_Task objective_.
In the data below, find every line with the word "widthOverflow" and copy it out.

Saved entries
——

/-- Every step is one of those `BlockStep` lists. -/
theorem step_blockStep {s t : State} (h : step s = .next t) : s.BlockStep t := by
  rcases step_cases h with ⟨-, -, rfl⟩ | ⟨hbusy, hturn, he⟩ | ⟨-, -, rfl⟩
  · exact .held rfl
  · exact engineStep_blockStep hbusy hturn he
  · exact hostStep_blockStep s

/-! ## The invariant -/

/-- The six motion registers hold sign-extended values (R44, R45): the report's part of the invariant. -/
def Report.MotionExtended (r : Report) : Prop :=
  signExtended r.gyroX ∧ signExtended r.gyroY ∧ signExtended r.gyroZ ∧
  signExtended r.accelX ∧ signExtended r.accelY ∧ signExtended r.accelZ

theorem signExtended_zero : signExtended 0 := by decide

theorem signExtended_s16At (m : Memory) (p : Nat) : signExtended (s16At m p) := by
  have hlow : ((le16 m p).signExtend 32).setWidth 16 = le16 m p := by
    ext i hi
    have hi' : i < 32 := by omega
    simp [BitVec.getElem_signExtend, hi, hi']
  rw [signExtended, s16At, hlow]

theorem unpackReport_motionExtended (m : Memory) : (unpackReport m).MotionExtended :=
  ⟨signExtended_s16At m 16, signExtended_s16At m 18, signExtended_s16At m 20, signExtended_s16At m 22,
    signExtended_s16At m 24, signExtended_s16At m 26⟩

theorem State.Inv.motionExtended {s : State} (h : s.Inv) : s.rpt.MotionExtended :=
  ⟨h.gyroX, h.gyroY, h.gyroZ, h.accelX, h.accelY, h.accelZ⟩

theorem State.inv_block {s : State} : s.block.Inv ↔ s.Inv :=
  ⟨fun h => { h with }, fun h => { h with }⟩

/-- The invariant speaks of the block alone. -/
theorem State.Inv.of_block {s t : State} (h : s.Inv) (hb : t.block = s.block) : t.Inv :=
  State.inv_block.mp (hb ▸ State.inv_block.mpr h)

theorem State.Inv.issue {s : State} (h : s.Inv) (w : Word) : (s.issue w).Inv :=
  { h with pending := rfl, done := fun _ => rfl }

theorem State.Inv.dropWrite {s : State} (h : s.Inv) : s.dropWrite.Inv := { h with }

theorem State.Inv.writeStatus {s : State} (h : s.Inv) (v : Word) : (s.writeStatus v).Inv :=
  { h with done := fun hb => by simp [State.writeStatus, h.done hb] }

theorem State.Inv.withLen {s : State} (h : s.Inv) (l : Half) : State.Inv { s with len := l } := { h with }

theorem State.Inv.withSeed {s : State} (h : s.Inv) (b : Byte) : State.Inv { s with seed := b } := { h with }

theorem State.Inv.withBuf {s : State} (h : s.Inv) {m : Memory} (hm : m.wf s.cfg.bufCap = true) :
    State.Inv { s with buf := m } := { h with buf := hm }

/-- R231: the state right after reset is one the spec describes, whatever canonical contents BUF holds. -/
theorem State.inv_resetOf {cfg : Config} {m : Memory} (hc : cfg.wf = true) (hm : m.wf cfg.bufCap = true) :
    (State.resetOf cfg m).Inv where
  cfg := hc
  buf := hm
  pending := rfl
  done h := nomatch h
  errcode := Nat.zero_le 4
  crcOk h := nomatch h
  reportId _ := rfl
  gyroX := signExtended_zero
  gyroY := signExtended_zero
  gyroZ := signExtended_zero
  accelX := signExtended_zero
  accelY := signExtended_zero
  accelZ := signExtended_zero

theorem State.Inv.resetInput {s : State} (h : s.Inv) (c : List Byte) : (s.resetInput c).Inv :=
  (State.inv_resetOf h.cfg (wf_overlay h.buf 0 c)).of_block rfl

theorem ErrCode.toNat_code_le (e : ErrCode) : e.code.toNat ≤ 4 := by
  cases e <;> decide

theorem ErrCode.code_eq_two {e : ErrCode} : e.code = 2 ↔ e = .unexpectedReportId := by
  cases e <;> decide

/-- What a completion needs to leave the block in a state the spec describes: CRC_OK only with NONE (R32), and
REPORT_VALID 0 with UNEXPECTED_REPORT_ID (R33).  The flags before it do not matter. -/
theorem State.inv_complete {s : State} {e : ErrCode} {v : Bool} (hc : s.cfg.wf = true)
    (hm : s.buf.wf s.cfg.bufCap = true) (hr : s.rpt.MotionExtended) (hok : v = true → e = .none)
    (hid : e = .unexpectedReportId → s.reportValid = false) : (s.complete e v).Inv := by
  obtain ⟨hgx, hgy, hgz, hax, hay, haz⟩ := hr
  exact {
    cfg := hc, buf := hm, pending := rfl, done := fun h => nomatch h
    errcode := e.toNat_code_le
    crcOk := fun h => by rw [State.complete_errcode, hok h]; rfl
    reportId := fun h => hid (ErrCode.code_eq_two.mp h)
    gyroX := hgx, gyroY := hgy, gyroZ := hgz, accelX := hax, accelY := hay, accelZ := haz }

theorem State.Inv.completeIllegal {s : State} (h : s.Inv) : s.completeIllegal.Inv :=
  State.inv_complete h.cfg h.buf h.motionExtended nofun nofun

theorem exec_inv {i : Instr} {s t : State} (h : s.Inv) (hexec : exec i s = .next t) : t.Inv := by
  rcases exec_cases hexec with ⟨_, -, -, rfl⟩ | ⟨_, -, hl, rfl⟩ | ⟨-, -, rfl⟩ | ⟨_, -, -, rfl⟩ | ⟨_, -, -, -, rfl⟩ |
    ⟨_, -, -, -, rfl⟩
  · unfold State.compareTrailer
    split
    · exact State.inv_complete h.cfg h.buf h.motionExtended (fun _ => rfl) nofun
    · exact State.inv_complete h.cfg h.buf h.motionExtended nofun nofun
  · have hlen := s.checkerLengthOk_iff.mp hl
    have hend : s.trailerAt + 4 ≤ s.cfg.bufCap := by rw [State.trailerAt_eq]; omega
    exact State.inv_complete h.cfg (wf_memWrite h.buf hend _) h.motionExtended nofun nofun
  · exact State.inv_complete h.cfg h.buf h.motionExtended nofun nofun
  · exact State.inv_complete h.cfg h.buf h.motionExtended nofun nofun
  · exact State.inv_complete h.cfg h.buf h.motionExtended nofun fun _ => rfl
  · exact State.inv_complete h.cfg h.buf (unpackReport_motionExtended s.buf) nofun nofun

——

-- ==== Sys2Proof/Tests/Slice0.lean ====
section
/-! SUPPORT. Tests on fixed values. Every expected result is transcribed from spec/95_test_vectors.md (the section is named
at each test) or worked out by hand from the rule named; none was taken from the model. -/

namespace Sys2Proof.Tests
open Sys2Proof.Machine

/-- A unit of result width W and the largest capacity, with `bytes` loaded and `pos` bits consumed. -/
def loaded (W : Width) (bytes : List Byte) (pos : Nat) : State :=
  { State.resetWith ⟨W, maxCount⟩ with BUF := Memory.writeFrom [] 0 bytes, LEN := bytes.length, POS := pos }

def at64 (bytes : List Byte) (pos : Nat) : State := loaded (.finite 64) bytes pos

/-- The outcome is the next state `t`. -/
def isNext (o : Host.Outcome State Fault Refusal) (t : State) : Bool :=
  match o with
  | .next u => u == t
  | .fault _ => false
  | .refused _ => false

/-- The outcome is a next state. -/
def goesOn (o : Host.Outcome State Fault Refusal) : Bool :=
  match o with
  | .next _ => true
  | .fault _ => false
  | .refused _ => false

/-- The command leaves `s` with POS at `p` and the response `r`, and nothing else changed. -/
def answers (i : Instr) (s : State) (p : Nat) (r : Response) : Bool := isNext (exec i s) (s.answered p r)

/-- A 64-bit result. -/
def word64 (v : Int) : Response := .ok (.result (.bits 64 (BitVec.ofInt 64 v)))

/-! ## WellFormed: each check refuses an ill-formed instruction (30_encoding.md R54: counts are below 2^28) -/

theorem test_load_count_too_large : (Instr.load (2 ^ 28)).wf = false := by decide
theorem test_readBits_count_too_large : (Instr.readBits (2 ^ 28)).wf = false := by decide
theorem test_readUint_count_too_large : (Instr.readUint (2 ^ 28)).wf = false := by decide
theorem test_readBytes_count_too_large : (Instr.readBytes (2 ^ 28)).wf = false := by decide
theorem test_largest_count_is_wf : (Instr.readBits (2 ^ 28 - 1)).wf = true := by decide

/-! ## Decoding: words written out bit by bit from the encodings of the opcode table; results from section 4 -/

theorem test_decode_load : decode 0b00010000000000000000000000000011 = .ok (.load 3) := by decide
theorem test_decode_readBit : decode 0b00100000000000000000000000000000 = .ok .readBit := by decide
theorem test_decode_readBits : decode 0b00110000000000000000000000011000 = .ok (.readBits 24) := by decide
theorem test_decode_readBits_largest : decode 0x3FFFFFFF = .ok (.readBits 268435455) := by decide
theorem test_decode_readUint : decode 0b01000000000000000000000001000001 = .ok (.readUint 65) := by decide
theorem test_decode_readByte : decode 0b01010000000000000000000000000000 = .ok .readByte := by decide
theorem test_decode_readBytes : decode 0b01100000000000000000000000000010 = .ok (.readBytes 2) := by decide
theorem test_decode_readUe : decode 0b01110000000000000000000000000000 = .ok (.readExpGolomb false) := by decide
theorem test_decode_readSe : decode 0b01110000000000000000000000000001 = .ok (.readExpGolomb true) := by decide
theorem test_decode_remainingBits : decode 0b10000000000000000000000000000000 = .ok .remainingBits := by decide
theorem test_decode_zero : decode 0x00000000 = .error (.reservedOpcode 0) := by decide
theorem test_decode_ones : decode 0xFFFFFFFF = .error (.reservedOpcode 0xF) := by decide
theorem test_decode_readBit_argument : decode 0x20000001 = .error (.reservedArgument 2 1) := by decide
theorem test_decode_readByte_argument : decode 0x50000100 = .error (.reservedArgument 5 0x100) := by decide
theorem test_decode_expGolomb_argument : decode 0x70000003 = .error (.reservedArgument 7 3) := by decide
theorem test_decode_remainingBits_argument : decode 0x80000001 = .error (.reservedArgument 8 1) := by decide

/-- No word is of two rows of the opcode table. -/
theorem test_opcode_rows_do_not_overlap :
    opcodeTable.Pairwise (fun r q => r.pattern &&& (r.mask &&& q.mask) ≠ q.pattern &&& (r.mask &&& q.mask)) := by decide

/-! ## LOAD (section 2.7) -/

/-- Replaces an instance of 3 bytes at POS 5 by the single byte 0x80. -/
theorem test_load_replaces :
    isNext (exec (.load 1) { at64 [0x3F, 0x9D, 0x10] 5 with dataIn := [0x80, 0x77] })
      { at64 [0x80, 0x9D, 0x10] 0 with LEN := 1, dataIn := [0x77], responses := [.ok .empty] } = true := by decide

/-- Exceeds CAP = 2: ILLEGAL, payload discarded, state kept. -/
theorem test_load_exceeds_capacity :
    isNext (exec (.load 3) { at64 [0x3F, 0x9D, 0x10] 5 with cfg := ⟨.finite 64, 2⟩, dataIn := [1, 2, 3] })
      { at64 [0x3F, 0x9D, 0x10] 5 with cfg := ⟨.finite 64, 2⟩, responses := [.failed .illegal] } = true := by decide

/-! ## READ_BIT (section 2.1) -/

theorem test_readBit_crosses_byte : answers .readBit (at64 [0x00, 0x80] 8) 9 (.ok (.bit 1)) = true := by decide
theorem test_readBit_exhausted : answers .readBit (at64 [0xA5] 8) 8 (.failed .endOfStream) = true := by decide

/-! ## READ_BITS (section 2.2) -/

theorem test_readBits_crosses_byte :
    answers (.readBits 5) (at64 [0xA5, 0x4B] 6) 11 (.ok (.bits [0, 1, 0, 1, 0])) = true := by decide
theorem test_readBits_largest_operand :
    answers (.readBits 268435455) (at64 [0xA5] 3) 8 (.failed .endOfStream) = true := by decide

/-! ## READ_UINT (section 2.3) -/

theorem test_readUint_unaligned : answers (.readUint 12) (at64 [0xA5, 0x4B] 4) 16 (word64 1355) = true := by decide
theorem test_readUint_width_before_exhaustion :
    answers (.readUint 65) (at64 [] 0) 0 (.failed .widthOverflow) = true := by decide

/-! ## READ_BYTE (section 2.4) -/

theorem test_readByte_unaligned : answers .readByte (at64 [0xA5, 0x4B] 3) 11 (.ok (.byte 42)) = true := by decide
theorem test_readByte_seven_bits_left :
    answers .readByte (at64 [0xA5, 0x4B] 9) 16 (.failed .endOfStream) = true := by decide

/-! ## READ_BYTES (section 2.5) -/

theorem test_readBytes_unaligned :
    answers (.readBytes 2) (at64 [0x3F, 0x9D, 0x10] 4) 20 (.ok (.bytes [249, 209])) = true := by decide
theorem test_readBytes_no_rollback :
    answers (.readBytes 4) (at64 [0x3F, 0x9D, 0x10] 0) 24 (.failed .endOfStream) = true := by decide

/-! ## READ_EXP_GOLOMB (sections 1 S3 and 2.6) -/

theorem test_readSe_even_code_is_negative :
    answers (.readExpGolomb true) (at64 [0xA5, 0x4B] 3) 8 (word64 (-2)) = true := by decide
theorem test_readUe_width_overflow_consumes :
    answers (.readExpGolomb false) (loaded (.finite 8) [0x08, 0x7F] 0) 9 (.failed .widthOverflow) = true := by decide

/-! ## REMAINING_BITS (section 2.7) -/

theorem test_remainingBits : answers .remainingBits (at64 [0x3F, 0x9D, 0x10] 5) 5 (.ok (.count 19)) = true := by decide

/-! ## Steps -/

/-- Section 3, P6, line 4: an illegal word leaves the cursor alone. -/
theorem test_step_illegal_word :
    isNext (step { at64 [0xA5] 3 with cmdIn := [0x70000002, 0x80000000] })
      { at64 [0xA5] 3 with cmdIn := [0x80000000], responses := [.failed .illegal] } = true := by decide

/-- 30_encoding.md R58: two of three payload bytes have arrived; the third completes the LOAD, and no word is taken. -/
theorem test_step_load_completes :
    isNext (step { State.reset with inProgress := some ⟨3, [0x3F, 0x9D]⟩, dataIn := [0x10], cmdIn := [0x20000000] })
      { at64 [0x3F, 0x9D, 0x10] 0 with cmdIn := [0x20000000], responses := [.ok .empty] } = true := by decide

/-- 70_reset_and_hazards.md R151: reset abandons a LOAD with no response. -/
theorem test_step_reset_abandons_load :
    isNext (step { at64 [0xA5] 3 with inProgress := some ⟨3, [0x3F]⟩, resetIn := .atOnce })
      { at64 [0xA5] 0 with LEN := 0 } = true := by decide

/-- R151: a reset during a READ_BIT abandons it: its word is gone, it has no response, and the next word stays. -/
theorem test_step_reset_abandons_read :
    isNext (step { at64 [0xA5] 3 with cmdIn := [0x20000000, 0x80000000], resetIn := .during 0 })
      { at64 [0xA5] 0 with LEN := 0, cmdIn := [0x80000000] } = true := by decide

——

_Written answer_.
    answers (.readUint 65) (at64 [] 0) 0 (.failed .widthOverflow) = true := by decide
    answers (.readExpGolomb false) (loaded (.finite 8) [0x08, 0x7F] 0) 9 (.failed .widthOverflow) = true := by decide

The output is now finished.